The two data sets, games and costs, were merged on the common Year variable using left_join to keep all observations in games and add the matching rows in costs.
olympic <- left_join(games4, costs1, by = "Year")
print.data.frame(head(olympic))
Number Year City.x Country.x Nations Total Competitors Sports Events.x City.y Country.y Type Events.y Athletes
1 I 1896 Athens Greece 14 241 9 43 <NA> <NA> <NA> NA NA
2 II 1900 Paris France 24 997 19 85 <NA> <NA> <NA> NA NA
3 III 1904 St. Louis United States 12 651 16 94 <NA> <NA> <NA> NA NA
4 IV 1908 London United Kingdom 22 2008 22 110 <NA> <NA> <NA> NA NA
5 V 1912 Stockholm Sweden 28 2407 14 102 <NA> <NA> <NA> NA NA
6 VI 1916 Berlin Germany NA NA NA NA <NA> <NA> <NA> NA NA
Cost in Billions (USD)
1 NA
2 NA
3 NA
4 NA
5 NA
6 NA
Scanned for missing values in data set per column and row. Then, narrowed search to Cost in Billions (USD) column and removed all observations that are missing a value in this column. This column will be needed for later tasks, so it is important that there is a value here. Lastly, checked that all observation were not missing any values.

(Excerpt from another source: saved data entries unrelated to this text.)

/-- What the writes to the coolant pump drive do: PUMP_DIAG, PUMP_DIAG_COMPLETE, PUMP_RUN, PUMP_STOP and PUMP_FAULT_CLEAR complete as the
  clauses say: under the conditions named a form answers a next state with the values listed, and where a clause lists what it writes,
  nothing else changes. It rests on R392, R393, R394, R396. -/
def Obligations.PumpCommands : Prop :=
  (∀ (s : State) (vbus : BitVec 16), s.dev.sys.spFailed = false → s.dev.pumpState = 0 → 8000 < vbus.toNat → Does s (.pumpDiag .ferryman
    vbus) ({ flds := [.COOL_VBUS, .COOL_STAT_DBUSY] } : Writes).access fun e => e.rd .COOL_VBUS = vbus.toNat ∧ e.on .COOL_STAT_DBUSY =
    true) ∧
  (∀ (s : State) (vbus : BitVec 16), s.dev.sys.spFailed = false → s.dev.pumpState ≠ 0 ∨ vbus.toNat ≤ 8000 → Does s (.pumpDiag .ferryman
    vbus) ({ flds := [.COOL_VBUS, .COOL_STAT_DIAGF] } : Writes).access fun e => e.rd .COOL_VBUS = vbus.toNat ∧ e.on .COOL_STAT_DIAGF = true
    ∧ e.on .COOL_STAT_DBUSY = s.dev.on .COOL_STAT_DBUSY) ∧
  (∀ (s : State) (x1 y1 x2 y2 x3 y3 : Nat) (a b2 e3 : Nat), s.dev.on .COOL_STAT_DBUSY = true → diagCode x1 y1 = some a → diagCode x2 y2 =
    some b2 → diagCode x3 y3 = some e3 → Does s (.pumpDiagComplete x1 y1 x2 y2 x3 y3)
    { flds := [.COOL_STAT_DBUSY, .COOL_STAT_DIAGOK, .COOL_STAT_DIAGF, .COOL_DIAGR_M1, .COOL_DIAGR_M2, .COOL_DIAGR_M3] } fun e => e.on
    .COOL_STAT_DBUSY = false ∧ e.rd .COOL_DIAGR_M1 = a ∧ e.rd .COOL_DIAGR_M2 = b2 ∧ e.rd .COOL_DIAGR_M3 = e3 ∧ e.on .COOL_STAT_DIAGOK =
    (decide (a = 1) && decide (b2 = 1) && decide (e3 = 1)) ∧ ((a ≠ 1 ∨ b2 ≠ 1 ∨ e3 ≠ 1) → e.on .COOL_STAT_DIAGF = true)) ∧
  (∀ (s : State), s.dev.sys.spFailed = false → s.dev.pumpState = 0 → s.dev.on .COOL_STAT_DIAGOK = true → s.dev.on .COOL_STAT_DBUSY = false
    → s.dev.onAt .CAP_CLS_HELD 9 = false → 0 < s.dev.fareOf 9 → Does s (.pumpRun .ferryman)
    ({ flds := [.COOL_CTRL_RUN, .COOL_STAT_STATE, .COOL_SPD_T6, .CAP_CLS_FARES, .CAP_CLS_PEND], parts := [.pump] } : Writes).access fun e
    => e.on .COOL_CTRL_RUN = true ∧ e.rd .COOL_STAT_STATE = 1 ∧ e.rd .COOL_SPD_T6 = 65535 ∧ e.pump =
    { s.dev.pump with step := .fare, spans := [] } ∧ e.onAt .CAP_CLS_PEND 9 = true) ∧
  (∀ (s : State), s.dev.sys.spFailed = false → s.dev.pumpState = 0 → s.dev.on .COOL_STAT_DIAGOK = false → Does s (.pumpRun .ferryman)
    ({ flds := [.COOL_STAT_DIAGF] } : Writes).access fun e => e.on .COOL_STAT_DIAGF = true ∧ e.rd .COOL_STAT_STATE = 0) ∧
  (∀ (s : State), s.dev.sys.spFailed = false → s.dev.pump.step = .running ∨ s.dev.pump.step = .precharge → Does s (.pumpStop .ferryman)
    ({ flds := [.COOL_CTRL_RUN, .COOL_STAT_FLOW], parts := [.pump] } : Writes).access fun e => e.on .COOL_CTRL_RUN = false ∧ e.on
    .COOL_STAT_FLOW = false ∧ e.pump = { s.dev.pump with stopping := true }) ∧
  (∀ (s : State), s.dev.sys.spFailed = false → s.dev.pump.step = .fare → Does s (.pumpStop .ferryman)
    ({ flds := [.COOL_CTRL_RUN, .COOL_STAT_FLOW, .COOL_STAT_STATE, .COOL_STAT_DIAGOK, .CAP_CLS_PEND, .CAP_CLS_BLOCK, .CAP_CLS_HELD, .CAP_CLS_FARES], parts := [.pump] }
    : Writes).access fun e => e.rd .COOL_STAT_STATE = 0 ∧ e.pump.step = .off ∧ e.pump.on = 0 ∧ e.onAt .CAP_CLS_PEND 9 = false) ∧
  (∀ (s : State), s.dev.sys.spFailed = false → s.dev.pump.step = .off → s.dev.pumpState = 0 ∨ s.dev.pumpState = 3 → Does s (.pumpStop
    .ferryman) ({ flds := [.COOL_CTRL_RUN, .COOL_STAT_FLOW] } : Writes).access fun e => e.on .COOL_CTRL_RUN = false ∧ e.on .COOL_STAT_FLOW
    = false) ∧
  (∀ (s : State), s.dev.sys.spFailed = false → s.dev.pump.step = .off → s.dev.pumpState = 1 ∨ s.dev.pumpState = 2 → Does s (.pumpStop
    .ferryman)
    ({ flds := [.COOL_CTRL_RUN, .COOL_STAT_FLOW, .COOL_STAT_STATE, .COOL_STAT_DIAGOK, .CAP_CLS_PEND, .CAP_CLS_BLOCK, .CAP_CLS_HELD, .CAP_CLS_FARES], parts := [.pump] }
    : Writes).access fun e => e.rd .COOL_STAT_STATE = 0 ∧ e.on .COOL_STAT_DIAGOK = false ∧ e.pump.on = 0) ∧
  (∀ (s : State), s.dev.sys.spFailed = false → s.dev.pumpState = 3 → s.dev.pumpFaultPresent = false → Does s (.pumpFaultClear .ferryman)
    ({ flds := [.COOL_STAT_STATE] } : Writes).access fun e => e.rd .COOL_STAT_STATE = 0) ∧
  (∀ (s : State), s.dev.sys.spFailed = false → s.dev.pumpState = 3 → s.dev.pumpFaultPresent = true → Does s (.pumpFaultClear .ferryman)
    { parts := [.resp] } fun e => True)

/-- What boot, the watchdog, host queues, sensors and the log do: BOOT, WATCHDOG_KICK, WATCHDOG_EXPIRY, HOST_QUEUE_PUSH, SENSOR_SAMPLE,
  LOG_WRITE, LOG_ENTRY and LIFETIME_SECOND complete as the clauses say: under the conditions named a form answers a next state with the
  values listed, and where a clause lists what it writes, nothing else changes. It rests on R399, R400, R401, R403, R404, R406, R408, R409.
  -/
def Obligations.BootCommands : Prop :=
  (∀ (s : State) (sigA sigB : Bool), s.dev.fm.booted = true ∨ s.dev.vcs.ferry.halted = true → Does s (.boot sigA sigB) {} fun e => True) ∧
  (∀ (s : State) (sigA sigB : Bool), s.dev.fm.booted = false → s.dev.vcs.ferry.halted = false → s.dev.sys.cdReset = true → memNat s.mem
    (flashBase + 0) 4 ≠ 0x4D495653 → memNat s.mem (flashBase + 0x2000000) 4 ≠ 0x4D495653 → Completes s (.boot sigA sigB) fun t =>
    (t.dev.vcs.ferry.halted = true) ∧ (t.dev.on .FM_STAT_BOOTF = true) ∧ (t.dev.on .FM_CDCTL_HOLD = true) ∧ (s.dev.raised t.dev 456) ∧
    (t.dev.fm.booted = false) ∧ (t.mem = s.mem)) ∧
  (∀ (s : State) (sigA sigB : Bool), s.dev.fm.booted = false → s.dev.vcs.ferry.halted = false → (s.dev.bootChoice s.mem).1 = 0 → Completes
    s (.boot sigA sigB) fun t => ((s.dev.imageCode s.mem 0 0 sigA = 0 → t.dev.fm.booted = true ∧ t.dev.on .FM_STAT_BOOTB = false ∧
    t.dev.engine 10 = { pc := ferrymanSram } ∧ (∀ k, k < imageLen s.mem (imageAt 0 0) → memByte t.mem (ferrymanSram + k) = memByte s.mem
    (imageAt 0 0 + 0x200 + k)) ∧ (∀ a, a < ferrymanSram ∨ ferrymanSram + imageLen s.mem (imageAt 0 0) ≤ a → memByte t.mem a = memByte s.mem
    a)))) ∧
  (∀ (s : State), Does s (.watchdogKick .ferryman 0xC35A) { parts := [.resp] } fun e => True) ∧
  (∀ (s : State) (value : BitVec 32), value ≠ 0xC35A → s.dev.on .FM_WDTCFG_EN = true → Completes s (.watchdogKick .ferryman value) fun t =>
    (t.dev.rd .FM_RSTCAUSE_KIND = 4) ∧ (t.dev.vcs.ferry = {}) ∧ (t.dev.engine 10 = { pc := 0x1010080000 }) ∧ (s.dev.raised t.dev 457) ∧
    (t.dev.fm.life.at 0 0x018 = satAdd (2 ^ 64 - 1) (s.dev.fm.life.at 0 0x018) 1) ∧ (t.dev.sys.cdReset = s.dev.sys.cdReset)) ∧
  (∀ (s : State), s.dev.on .FM_WDTCFG_EN = true → Completes s (.watchdogExpiry) fun t => (t.dev.rd .FM_RSTCAUSE_KIND = 4) ∧
    (t.dev.vcs.ferry = {}) ∧ (t.dev.engine 10 = { pc := 0x1010080000 }) ∧ (s.dev.raised t.dev 457) ∧ (t.dev.fm.life.at 0 0x018 = satAdd (2
    ^ 64 - 1) (s.dev.fm.life.at 0 0x018) 1)) ∧
  (∀ (s : State), s.dev.on .FM_WDTCFG_EN = false → Does s (.watchdogExpiry) {} fun e => True) ∧
  (∀ (s : State) (value : BitVec 32) (q : Nat), bitOf value.toNat 31 = true → q = value.toNat % 16 → s.dev.pushCode q = 1 → Does s
    (.hostQueuePush .ferryman value) ({ flds := [.FM_HQSTAT_STATUS, .FM_HQSTAT_SEQ], parts := [.vcs] } : Writes).access fun e => e.rd
    .FM_HQSTAT_STATUS = 1 ∧ e.rd .FM_HQSTAT_SEQ = ((s.dev.queue q).last + 1) % 2 ^ 15 ∧ e.queue q =
    { items := (s.dev.queue q).items ++ [⟨(s.dev.rd .FM_HQLO + 2 ^ 32 * s.dev.rd .FM_HQHI) % 2 ^ 48, ((s.dev.queue q).last + 1) % 2 ^ 15⟩], last := ((s.dev.queue q).last + 1) % 2 ^ 15 }
    ∧ (∀ k < 16, k ≠ q → e.queue k = s.dev.queue k)) ∧
  (∀ (s : State) (value : BitVec 32) (q : Nat), bitOf value.toNat 31 = true → q = value.toNat % 16 → s.dev.pushCode q ≠ 1 → Does s
    (.hostQueuePush .ferryman value) ({ flds := [.FM_HQSTAT_STATUS, .FM_HQSTAT_SEQ], parts := [.vcs] } : Writes).access fun e => e.rd
    .FM_HQSTAT_STATUS = s.dev.pushCode q ∧ e.rd .FM_HQSTAT_SEQ = 0 ∧ e.vcs = s.dev.vcs) ∧
  (∀ (s : State) (value : BitVec 32), bitOf value.toNat 31 = false → Does s (.hostQueuePush .ferryman value) { parts := [.resp] } fun e =>
    True) ∧
  (∀ (s : State), Does s (.sensorSample []) ({ flds := [.CAP_HUPV, .CAP_STAT_OVB, .CAP_CNT_OVB], parts := [.fm, .pump] } : Writes).raising
    fun e => e.rd .CAP_HUPV = min 65535 (s.dev.rdAt .FM_SEN_VALUE 13)) ∧
  (∀ (s : State) (v : BitVec 20), Completes s (.sensorSample [v]) fun t => (t.dev.rdAt .FM_SEN_VALUE 0 = v.toNat) ∧ (t.dev.onAt
    .FM_SEN_VALID 0 = true) ∧ ((∀ k, 0 < k → t.dev.rdAt .FM_SEN_VALUE k = s.dev.rdAt .FM_SEN_VALUE k)) ∧ (t.mem = s.mem)) ∧
  (∀ (s : State), Does s (.logWrite .ferryman) ({ parts := [.fm] } : Writes).access fun e => e.fm =
    { s.dev.fm with logPend := s.dev.fm.logPend ++ [{ src := s.dev.rd .FM_LOGWSRC_SRC, lvl := s.dev.rd .FM_LOGWSRC_LVL, fw := true, data := s.dev.rd64 .FM_LOGWD0 .FM_LOGWD1 }] }) ∧
  (∀ (s : State) (beyond : Bool) (r : LogReq) (l : List LogReq), s.dev.fm.logPend = r :: l → s.dev.logExceeds r.src beyond = false → Does s
    (.logEntry beyond) { flds := [.FM_LOGHEAD], parts := [.fm] } fun e => e.fm.logPend = l ∧ e.fm.logLost = false ∧ e.fm.log.at {}
    (s.dev.rd .FM_LOGHEAD % 16384) =
    { time := s.dev.now, tide := s.dev.tide, seq := s.dev.rd .FM_LOGHEAD, src := r.src, lvl := r.lvl, flags := bit01 s.dev.fm.logLost + 2 * bit01 r.fw, data := r.data }
    ∧ e.rd .FM_LOGHEAD = (s.dev.rd .FM_LOGHEAD + 1) % 2 ^ 32 ∧ (∀ k < 10, k ≠ s.dev.rd .FM_LOGHEAD % 16384 → e.fm.log.at {} k =
    s.dev.fm.log.at {} k)) ∧
  (∀ (s : State) (beyond : Bool) (r : LogReq) (l : List LogReq), s.dev.fm.logPend = r :: l → s.dev.logExceeds r.src beyond = true → Does s
    (.logEntry beyond) { flds := [.FM_LOGLOST], parts := [.fm] } fun e => e.fm = { s.dev.fm with logPend := l, logLost := true } ∧ e.rd
    .FM_LOGLOST = satAdd (2 ^ 32 - 1) (s.dev.rd .FM_LOGLOST) 1) ∧
  (∀ (s : State) (beyond : Bool), s.dev.fm.logPend = [] → Does s (.logEntry beyond) {} fun e => True) ∧
  (∀ (s : State), Does s (.lifetimeSecond) { parts := [.fm, .sys] } fun e => e.fm.life.at 0 0x008 = satAdd (2 ^ 64 - 1) (s.dev.fm.life.at 0
    0x008) 1 ∧ e.sys = { s.dev.sys with cdResets := (s.dev.sys.cdResets.map (· + 1)).filter (· < 600) } ∧ (∀ k < 3, e.fm.life.at 0 (0x100 +
    128 * k + 8 * tempBin (s.dev.hottest k)) = satAdd (2 ^ 64 - 1) (s.dev.fm.life.at 0 (0x100 + 128 * k + 8 * tempBin (s.dev.hottest k)))
    1))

# Scanning for missing values per column
colSums(is.na(olympic))
Number Year City.x Country.x Nations Total Competitors
0 0 2 2 6 6
Sports Events.x City.y Country.y Type Events.y
5 5 19 19 19 19
Athletes Cost in Billions (USD)
19 22
# Scanning for missing values per row
rowSums(is.na(olympic))
[1] 6 6 6 6 6 10 6 6 6 6 6 10 10 6 6 6 1 0 1 0 0 0 0 1 0 0 0 0 0 0 0 8 12 12
# Searching for observations with a missing cost data
is.na(olympic$`Cost in Billions (USD)`)
[1] TRUE TRUE TRUE TRUE TRUE TRUE TRUE TRUE TRUE TRUE TRUE TRUE TRUE TRUE TRUE TRUE TRUE FALSE TRUE FALSE FALSE FALSE
[23] FALSE TRUE FALSE FALSE FALSE FALSE FALSE FALSE FALSE TRUE TRUE TRUE
# Create vector of all rows that are missing a value in the 'Cost in Billions (USD)' column
nocost <- which(is.na(olympic$`Cost in Billions (USD)`))
nocost
[1] 1 2 3 4 5 6 7 8 9 10 11 12 13 14 15 16 17 19 24 32 33 34
# Deleting all observations without cost data
olympic1 <- olympic[-nocost,]
print.data.frame(head(olympic1))
Number Year City.x Country.x Nations Total Competitors Sports Events.x City.y Country.y Type Events.y Athletes
1 XVIII 1964 Tokyo Japan 93 5151 19 163 Tokyo Japan Summer 163 5152
2 XX 1972 Munich Germany 121 7134 21 195 Munich Germany Summer 195 7234
3 XXI 1976 Montreal Canada 92 6084 21 198 Montreal Canada Summer 198 6048
4 XXII 1980 Moscow Soviet Union 80 5179 21 203 Moscow Soviet Union Summer 203 5179
5 XXIII 1984 Los Angeles United States 140 6829 21 221 Los Angeles United States Summer 221 6829
6 XXV 1992 Barcelona Spain 169 9356 25 257 Barcelona Spain Summer 257 9356
Cost in Billions (USD)
1 0.282
2 1.009
3 6.093
4 6.331
5 0.719
6 9.687
# Checking for any incomplete rows
complete.cases(olympic1)
[1] TRUE TRUE TRUE TRUE TRUE TRUE TRUE TRUE TRUE TRUE TRUE TRUE
Of the two merged data sets, one had data for Olympic Games from 1896-2028 and the other had data only from Olympic Games from 1960-2016. Information about costs of running the Olympics is only found in the data set from 1960-2016. Therefore, all observations without values in the ‘Cost in Billions (USD)’ column were deleted as they either don’t have sufficient data on them (1896-1956) or they have not occurred yet (2020-2028). This leaves a data set with no missing values.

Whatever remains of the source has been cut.